Мы покажем, что Шмерлинг не изменит долгу, лежащему на австрийском правителе, и не явится тем легкомысленным либералом, какого ожидали увидеть в нем люди, не понимающие потребностей положения, к которому призван он. Впрочем, уже самое его назначение служит достаточным ручательством за то, что намерения нового министра согласны с австрийским благом. Мы не должны колебаться в этой уверенности даже и рассказами о подробностях, в которых произошло его назначение. Дело происходило, по словам «Times’a», следующим образом:

«Фон-Шмерлинг назначен государственным министром, и достоверно, что его программа принята императором. При разговоре с его величеством в четверг (6 декабря) он выразил свои мнения с большою прямотою, и они были выслушаны терпеливо и внимательно, хотя некоторые из них едва ли могли быть приятны государю. Франц-Иосиф редко имел случай узнать в истинном виде общественное мнение. Ожидают, что Шмерлинг обнародует свою политическую программу тотчас же по принятии дел своего министерства, и друзья его говорят мне, что программа эта — либеральная. Лицо, хорошо знакомое с происходящим в официальных кругах, сообщает мне следующие сведения о нынешнем министерском кризисе. Дней десять тому назад происходило заседание кабинета, при котором присутствовал император. Граф Голуховский говорил о необходимости немедленно обнародовать статуты для всех немецких провинций. Фон-Лассер, один из новых министров без портфеля, заметил, что четыре обнародованные статута произвели дурное впечатление на публику. Начался спор; граф Голуховский разгорячился и, наконец, вскричал: «Если вы хотите конституции, го почему не скажете этого прямо?» К великому удивлению графа Рехберга и некоторых его товарищей, фон-Лассер отвечал, что, по его мнению, надобно дать какую-нибудь конституцию славянско-немецким провинциям. Пока шел спор, император не говорил ни слова, но по окончании спора он приказал графу Рехбергу немедленно послать за Шмерлингом».

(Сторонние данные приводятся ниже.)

-- ==== Sys2Proof/Syntax.lean ====
section
/-! DEFINITION. The commands of the FM2048 (spec/opcode_table.json) and the data they carry.  A command with an operand `via`
is a register write of the interface it names. -/

namespace Sys2Proof

/-- The interface that delivers a change, as the journal names it (R417). -/
inductive Src where
  | pcie
  | spi
  | moaby
  | ring
  | flask
  | device
deriving DecidableEq, Repr

/-- The pins that carry an edge reference (R246). -/
inductive RefPin where
  | wclkIn
  | ppsIn
deriving DecidableEq, Repr

/-- A vector; the unit depends on its use. -/
structure V3 where
  x : Int
  y : Int
  z : Int
deriving DecidableEq, Repr

/-- A route entry (R223). -/
structure RouteEnt where
  kind : Nat
  source : Nat
  dst : Nat
  gain : Int
deriving DecidableEq, Repr

/-- A metadata record as it is read from its 112 bytes (R118). -/
structure Rec where
  obj : Nat
  seg : Nat
  prio : Nat
  flags : Nat
  spread : Nat
  seq : Nat
  ns : Nat
  sec : Nat
  frac : Nat
  dur : Nat
  gain : Int
  p : V3
  v : V3
  a : V3
deriving DecidableEq, Repr

/-- A record with its effective block, its time origin (R128), and whether it was accepted unprotected (R129). -/
structure Seg where
  rcd : Rec
  e : Nat
  origin : Int
  unprot : Bool
deriving DecidableEq, Repr

/-- A frame as it arrives at a NET port: its bytes with the FCS, the capture at the MAC in 2^-5 REFCLK cycles, and how many
bytes of the unreserved and the reserved part of the receive FIFO are in use. -/
structure RxIn where
  bytes : List Byte
  stamp : Nat
  fifoRing : Nat
  fifoStream : Nat
deriving DecidableEq, Repr

/-- A LAYOUT record: a vertex, in units of 2^-23 m. -/
structure Vertex where
  target : Nat
  kind : Nat
  x : Int
  y : Int
  z : Int
deriving DecidableEq, Repr

/-- A layout with its mesh. -/
structure Layout where
  verts : List Vertex
  tris : List (Nat × Nat × Nat)
deriving DecidableEq, Repr

/-- Biquad coefficients in units of 2^-33 (R74). -/
structure Biquad where
  b0 : Int
  b1 : Int
  b2 : Int
  a1 : Int
  a2 : Int
deriving DecidableEq, Repr

/-- A FILTER_PEQ record. -/
structure PeqRec where
  kind : Nat
  band : Nat
  id : Nat
  bq : Biquad
deriving DecidableEq, Repr

/-- A FILTER_COEF record: taps as 36-bit integers. -/
structure CoefRec where
  out : Nat
  taps : List Int
deriving DecidableEq, Repr

/-- A GAIN record; the gain in units of 2^-34. -/
structure GainRec where
  kind : Nat
  id : Nat
  gain : Int
deriving DecidableEq, Repr

/-- What a snapshot or a join carries of an object (R112, R377, R389): its state, sequence state, HISTORY (sequence number
and effective block), REFUSED and accepted segments, the current one first if there is one. -/
structure ObjSnap where
  obj : Nat
  st : Nat
  seqValid : Bool
  high : Nat
  history : List (Nat × Nat)
  refused : List Nat
  cur : Option Seg
  queue : List Seg
deriving DecidableEq, Repr

/-- The register values that a CAP START uses (R338). -/
structure CapVals where
  base : Nat
  len : Nat
  ch : Nat
  meas : Bool
  stim : Nat
  f1 : Nat
  f2 : Nat
  t : Nat
deriving DecidableEq, Repr

/-- A mirrored item (R370). -/
inductive Item where
  /-- A record with its effective block; on a manager its LITEM and needed set (R398). -/
  | record (g : Seg) (litem : Nat) (needed : List Nat)
  /-- A route commit: block and validated table. -/
  | route (k : Nat) (table : List RouteEnt)
  | routeCancel (k : Nat)
  /-- An amendment: block, container and the interface's AMD_ID are in the container. -/
  | amend (k : Nat) (container : List Byte)
  /-- A pour: MSI named, block p and cut of R508, PATTERN_ID and total CRC. -/
  | pour (m p cut patId crc : Nat)
  | stop (k : Nat)
  | discard (p : Nat)
  /-- CAP START: block and the values it uses. -/
  | capStart (k : Nat) (v : CapVals)
  | capStop (k : Nat)
  | capCancel (k : Nat)
  | drill (d : Nat)
  | renorm (r : Nat)
  /-- A render-state register write: offset and value; a channel register has its channel's offset. -/
  | regWrite (off : Nat) (v : Nat)
  | objCmd (obj op : Nat)
  /-- A transmit context's sequence counter, and whether it still counts at the sender. -/
  | strSeq (ctx seq : Nat) (counting : Bool)
deriving DecidableEq, Repr

/-- What SNAP_DATA carries (R377). -/
inductive SnapPart where
  | obj (o : ObjSnap)
  /-- Live and shadow tables, and the crossfade in progress: the entries it leaves, its law, first block and length. -/
  | routes (live shadow old : List RouteEnt) (law first len : Nat)
  /-- A PEQ's set by its key: bands before and after its last change, and that change's first block and length. -/
  | peq (key : Nat) (old new : List Biquad) (xf : Option (Nat × Nat))
  /-- An output's live and staging taps, which set is live, and the crossfade: first block and length. -/
  | coef (out : Nat) (taps staging : List Int) (live : Nat) (xf : Option (Nat × Nat))
  /-- A gain by its key: the value its ramp starts from, the target, first block and length. -/
  | gain (key : Nat) (start : Frac) (target : Int) (first len : Nat)
  | layout (ix : Nat) (l : Layout)
  | reg (off v : Nat)
  /-- STR_TXt_SEQ, and the MSI of the first frame of the packet that it will number, of a context that runs or starts at the
  snapshot's boundary. -/
  | strSeq (ctx seq : Nat) (next : Option Nat)
  | epoch (e : Nat)
  /-- An item decided after the snapshot's boundary. -/
  | item (id : Nat) (i : Item)
deriving DecidableEq, Repr

/-- What a heartbeat reports of a time base: state, FADJ and last offset (R369). -/
structure TbReport where
  st : Nat
  fadj : Int
  ofs : Int
deriving DecidableEq, Repr

/-- The payload of a HEARTBEAT (R369, R371). -/
structure Heartbeat where
  word : Nat
  role : Nat
  readiness : Nat
  /-- Trigger and first input block of a recovery-scaling period that starts in this block. -/
  scale : Option (Nat × Nat)
  /-- Strobe time-stamp in 2^-16 ns. -/
  stamp : Int
  digests : List Nat
  tbs : List TbReport
  highItem : Nat
  confirms : List (Nat × Nat)
  discards : List Nat
  /-- Live PATTERN_ID and total CRC of the sender, zero when none runs: the manual names no other frame that tells a standby
  what its active unit runs while the link is UP (DESIGN CHOICE, assumption 2). -/
  patId : Nat
  patCrc : Nat
deriving DecidableEq, Repr

/-- Flask payloads (R368).  A refusal in COMMIT carries the owning chapter's reason code. -/
inductive FlkPayload where
  | hello (rank rev patId crc role epoch : Nat)
  | heartbeat (h : Heartbeat)
  | silence (objs outs : List (Nat × Nat))
  | mirror (items : List (Nat × Item))
  | commit (held : List Nat) (refused : List (Nat × Nat))
  | confirm (items : List (Nat × Nat))
  | discard (ids : List Nat)
  | snapReq
  | snapData (parts : List SnapPart)
  | snapEnd (s : Nat)
  | snapAbort
deriving DecidableEq, Repr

Конечно, Шмерлингу приносит большую честь прямота, с которою он выразил свой взгляд на положение дел. Но исход дела удостоверяет нас, что в его правдивой речи не заключалось никаких неудобоисполнимых проектов. Мы не имеем надобности отвергать известие, что в заседаниях, ходом которого утвердился император австрийский в намерении заменить Голуховского Шмерлингом, Лассер говорил о конституции; но должно думать, что Лассер сам не придает этому слову несовместного с нынешним порядком значения, если вступил в министерство графа Рехберга, который, как мы знаем, не сделает в управлении перемен, вредных для нынешней системы. Конечно, как человек благоразумный, не мечтающий о вещах, не согласных со всею обстановкою положения, Лассер удовлетворится формальными изменениями, не нарушающими существенного характера учреждений, вводимых по диплому 20 октября. Если действительно откроется

358


надобность в дальнейших уступках, о которых говорил Лассер, называвший совокупность их конституциею, то эти уступки могут состоять в заменении имени государственного совета именем заонодательного корпуса или австрийского имперского сейма, в некоторых переменах способа назначения членов этого собрания, — например, областным сеймам может быть предоставлено право прямо выбирать членов этого общего собрания, вместо того что теперь областные сеймы выбирают только кандидатов, из которых выбирает действительных членов уже министерство. Таких исправлений в дипломе 20 октября граф Рехберг может сделать много, не портя основного характера нынешней системы. Но мы напрасно говорим так длинно о мыслях Лассера и о средствах исполнить их без вреда для австрийцев: Лассер не занимает важного места в кабинете, и если надобно ждать перемен, то не от его влияния, а разве от влияния Шмерлинга. Посмотрим же, должна ли нынешняя Австрия опасаться нового министра. Однажды он уже был министром и держал себя способом, успокаивающим вас за его нынешние намерения.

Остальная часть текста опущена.